- What you need to do -
Copy out every line holding the string "coldReset" from the records below.

*** Opening Material for this task ***

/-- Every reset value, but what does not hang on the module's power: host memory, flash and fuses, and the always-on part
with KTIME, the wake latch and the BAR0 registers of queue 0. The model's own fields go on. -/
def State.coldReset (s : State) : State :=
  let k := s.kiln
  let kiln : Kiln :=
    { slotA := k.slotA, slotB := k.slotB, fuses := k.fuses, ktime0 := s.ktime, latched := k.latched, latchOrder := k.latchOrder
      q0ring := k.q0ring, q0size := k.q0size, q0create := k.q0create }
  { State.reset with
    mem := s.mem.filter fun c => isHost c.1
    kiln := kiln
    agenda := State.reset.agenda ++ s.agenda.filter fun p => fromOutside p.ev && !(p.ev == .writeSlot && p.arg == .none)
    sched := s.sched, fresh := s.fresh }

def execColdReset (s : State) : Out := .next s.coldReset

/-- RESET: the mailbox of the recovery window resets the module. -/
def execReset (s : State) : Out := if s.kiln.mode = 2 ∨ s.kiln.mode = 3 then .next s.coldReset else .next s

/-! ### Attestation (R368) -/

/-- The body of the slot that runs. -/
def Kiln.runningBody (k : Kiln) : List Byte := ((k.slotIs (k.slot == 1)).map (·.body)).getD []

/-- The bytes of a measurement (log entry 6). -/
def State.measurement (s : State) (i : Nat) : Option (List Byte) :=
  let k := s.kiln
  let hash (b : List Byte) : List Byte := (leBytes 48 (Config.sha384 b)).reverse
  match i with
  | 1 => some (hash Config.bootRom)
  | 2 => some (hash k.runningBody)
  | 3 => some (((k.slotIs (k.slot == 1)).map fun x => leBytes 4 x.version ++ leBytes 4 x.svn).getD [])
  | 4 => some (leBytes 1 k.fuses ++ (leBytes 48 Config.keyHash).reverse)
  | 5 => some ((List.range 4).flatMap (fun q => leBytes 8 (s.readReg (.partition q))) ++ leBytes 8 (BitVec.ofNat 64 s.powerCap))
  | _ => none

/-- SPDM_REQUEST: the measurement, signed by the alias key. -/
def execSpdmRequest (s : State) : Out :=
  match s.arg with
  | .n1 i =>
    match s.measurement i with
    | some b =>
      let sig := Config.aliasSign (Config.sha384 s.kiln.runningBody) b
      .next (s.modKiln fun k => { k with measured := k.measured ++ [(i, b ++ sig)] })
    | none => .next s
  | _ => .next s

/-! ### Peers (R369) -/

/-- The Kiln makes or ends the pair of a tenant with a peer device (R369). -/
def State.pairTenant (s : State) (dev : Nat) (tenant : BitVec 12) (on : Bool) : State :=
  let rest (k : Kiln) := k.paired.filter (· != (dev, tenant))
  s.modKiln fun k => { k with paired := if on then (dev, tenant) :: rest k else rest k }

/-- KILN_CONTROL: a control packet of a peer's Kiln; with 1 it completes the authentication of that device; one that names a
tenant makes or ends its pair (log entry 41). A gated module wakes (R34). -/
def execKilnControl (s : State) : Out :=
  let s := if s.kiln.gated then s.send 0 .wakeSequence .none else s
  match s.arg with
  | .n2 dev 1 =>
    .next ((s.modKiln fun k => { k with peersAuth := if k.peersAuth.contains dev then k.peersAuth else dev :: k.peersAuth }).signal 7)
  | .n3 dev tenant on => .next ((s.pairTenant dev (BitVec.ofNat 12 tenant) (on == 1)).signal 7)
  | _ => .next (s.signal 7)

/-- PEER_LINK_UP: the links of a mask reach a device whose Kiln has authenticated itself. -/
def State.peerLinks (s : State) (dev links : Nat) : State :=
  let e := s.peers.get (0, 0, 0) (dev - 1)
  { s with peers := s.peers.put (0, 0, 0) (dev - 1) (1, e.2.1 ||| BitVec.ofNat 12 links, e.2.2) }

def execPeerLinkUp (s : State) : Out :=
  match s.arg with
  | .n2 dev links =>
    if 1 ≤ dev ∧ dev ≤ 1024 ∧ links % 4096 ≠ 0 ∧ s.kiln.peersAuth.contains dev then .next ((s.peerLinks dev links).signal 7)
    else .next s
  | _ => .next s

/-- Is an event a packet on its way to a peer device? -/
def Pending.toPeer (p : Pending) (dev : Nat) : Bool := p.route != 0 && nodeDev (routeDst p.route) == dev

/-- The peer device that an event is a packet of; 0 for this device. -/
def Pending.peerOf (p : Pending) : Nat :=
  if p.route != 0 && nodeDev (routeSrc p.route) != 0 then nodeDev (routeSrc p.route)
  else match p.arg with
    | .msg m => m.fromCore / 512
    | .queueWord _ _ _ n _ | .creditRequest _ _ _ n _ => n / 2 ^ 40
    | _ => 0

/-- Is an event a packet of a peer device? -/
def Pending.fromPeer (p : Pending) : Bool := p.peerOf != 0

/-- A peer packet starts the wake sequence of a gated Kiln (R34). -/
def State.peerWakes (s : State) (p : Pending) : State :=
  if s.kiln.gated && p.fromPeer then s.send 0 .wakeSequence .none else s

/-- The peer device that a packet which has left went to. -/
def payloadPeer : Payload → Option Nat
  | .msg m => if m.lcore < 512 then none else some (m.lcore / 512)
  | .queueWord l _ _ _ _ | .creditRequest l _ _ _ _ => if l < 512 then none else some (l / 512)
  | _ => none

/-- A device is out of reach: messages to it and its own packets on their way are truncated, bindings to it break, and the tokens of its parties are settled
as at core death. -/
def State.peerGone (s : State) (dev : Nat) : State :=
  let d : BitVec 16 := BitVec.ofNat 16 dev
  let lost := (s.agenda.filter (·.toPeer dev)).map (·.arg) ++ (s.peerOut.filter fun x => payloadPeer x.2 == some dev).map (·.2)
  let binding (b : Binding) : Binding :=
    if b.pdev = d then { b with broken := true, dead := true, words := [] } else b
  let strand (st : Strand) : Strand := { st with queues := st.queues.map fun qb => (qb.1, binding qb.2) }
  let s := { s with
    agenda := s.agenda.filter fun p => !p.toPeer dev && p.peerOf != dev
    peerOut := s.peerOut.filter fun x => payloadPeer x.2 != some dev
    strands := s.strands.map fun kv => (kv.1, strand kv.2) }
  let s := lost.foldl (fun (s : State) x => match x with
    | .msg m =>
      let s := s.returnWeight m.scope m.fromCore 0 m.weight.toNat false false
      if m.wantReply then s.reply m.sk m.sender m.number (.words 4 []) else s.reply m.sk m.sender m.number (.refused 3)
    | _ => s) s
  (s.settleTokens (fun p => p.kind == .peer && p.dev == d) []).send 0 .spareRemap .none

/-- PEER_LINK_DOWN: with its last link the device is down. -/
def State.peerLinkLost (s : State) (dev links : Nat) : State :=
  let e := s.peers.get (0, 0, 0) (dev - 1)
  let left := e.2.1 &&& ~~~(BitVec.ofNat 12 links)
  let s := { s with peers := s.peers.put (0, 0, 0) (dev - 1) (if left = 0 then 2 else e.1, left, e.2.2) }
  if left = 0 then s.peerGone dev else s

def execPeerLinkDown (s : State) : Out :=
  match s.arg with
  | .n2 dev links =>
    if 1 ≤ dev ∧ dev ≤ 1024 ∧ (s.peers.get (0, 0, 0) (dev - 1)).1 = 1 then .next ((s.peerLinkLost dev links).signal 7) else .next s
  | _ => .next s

*** Closing Material for this task ***
*** Opening Material for this task ***

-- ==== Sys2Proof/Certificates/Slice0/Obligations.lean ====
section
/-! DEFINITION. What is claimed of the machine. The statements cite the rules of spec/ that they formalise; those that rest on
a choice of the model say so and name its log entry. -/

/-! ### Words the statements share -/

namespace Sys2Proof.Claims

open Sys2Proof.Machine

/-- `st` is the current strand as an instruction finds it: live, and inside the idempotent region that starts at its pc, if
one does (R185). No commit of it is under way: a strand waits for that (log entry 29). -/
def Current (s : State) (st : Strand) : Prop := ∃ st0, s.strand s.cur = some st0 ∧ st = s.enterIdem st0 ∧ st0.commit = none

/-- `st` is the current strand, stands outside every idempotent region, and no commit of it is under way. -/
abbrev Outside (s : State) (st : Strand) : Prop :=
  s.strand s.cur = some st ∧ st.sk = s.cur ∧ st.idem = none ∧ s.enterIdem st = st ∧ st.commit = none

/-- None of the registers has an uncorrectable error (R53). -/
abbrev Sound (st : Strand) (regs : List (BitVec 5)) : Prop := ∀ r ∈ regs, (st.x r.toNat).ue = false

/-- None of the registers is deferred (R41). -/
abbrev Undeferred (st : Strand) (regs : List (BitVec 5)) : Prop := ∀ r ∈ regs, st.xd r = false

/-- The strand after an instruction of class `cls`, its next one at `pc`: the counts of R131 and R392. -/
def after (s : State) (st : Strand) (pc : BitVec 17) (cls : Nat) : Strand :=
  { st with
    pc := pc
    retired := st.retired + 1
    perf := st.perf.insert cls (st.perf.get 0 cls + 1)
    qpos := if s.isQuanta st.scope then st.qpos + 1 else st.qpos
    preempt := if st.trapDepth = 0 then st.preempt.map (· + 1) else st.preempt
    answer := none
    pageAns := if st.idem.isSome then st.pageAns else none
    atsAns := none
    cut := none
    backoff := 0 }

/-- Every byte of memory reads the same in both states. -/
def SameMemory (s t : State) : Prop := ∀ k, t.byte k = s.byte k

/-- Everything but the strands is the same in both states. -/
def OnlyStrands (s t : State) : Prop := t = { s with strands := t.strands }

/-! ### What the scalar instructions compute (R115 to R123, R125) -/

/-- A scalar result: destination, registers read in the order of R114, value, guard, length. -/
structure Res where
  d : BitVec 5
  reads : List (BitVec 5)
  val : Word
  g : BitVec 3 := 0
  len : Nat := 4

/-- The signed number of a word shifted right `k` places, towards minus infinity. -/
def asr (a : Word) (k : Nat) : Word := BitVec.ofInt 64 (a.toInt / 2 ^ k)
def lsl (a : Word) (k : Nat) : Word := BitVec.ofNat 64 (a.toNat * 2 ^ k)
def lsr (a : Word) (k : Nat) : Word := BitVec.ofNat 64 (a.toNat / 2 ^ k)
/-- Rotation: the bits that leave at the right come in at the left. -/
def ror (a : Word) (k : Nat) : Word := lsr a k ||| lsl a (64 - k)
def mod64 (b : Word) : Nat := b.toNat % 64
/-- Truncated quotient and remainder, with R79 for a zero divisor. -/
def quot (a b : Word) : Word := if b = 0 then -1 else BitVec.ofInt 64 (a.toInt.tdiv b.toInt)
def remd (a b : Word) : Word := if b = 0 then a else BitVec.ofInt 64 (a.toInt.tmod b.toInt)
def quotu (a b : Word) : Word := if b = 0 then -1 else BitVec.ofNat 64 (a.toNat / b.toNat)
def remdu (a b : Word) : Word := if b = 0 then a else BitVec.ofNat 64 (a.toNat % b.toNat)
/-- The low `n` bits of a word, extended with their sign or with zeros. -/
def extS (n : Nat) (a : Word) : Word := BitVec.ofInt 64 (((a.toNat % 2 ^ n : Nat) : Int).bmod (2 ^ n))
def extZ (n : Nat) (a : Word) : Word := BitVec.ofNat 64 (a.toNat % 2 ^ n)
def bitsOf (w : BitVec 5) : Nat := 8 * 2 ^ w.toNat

*** Closing Material for this task ***

- Expected answer -
def State.coldReset (s : State) : State :=
def execColdReset (s : State) : Out := .next s.coldReset
def execReset (s : State) : Out := if s.kiln.mode = 2 ∨ s.kiln.mode = 3 then .next s.coldReset else .next s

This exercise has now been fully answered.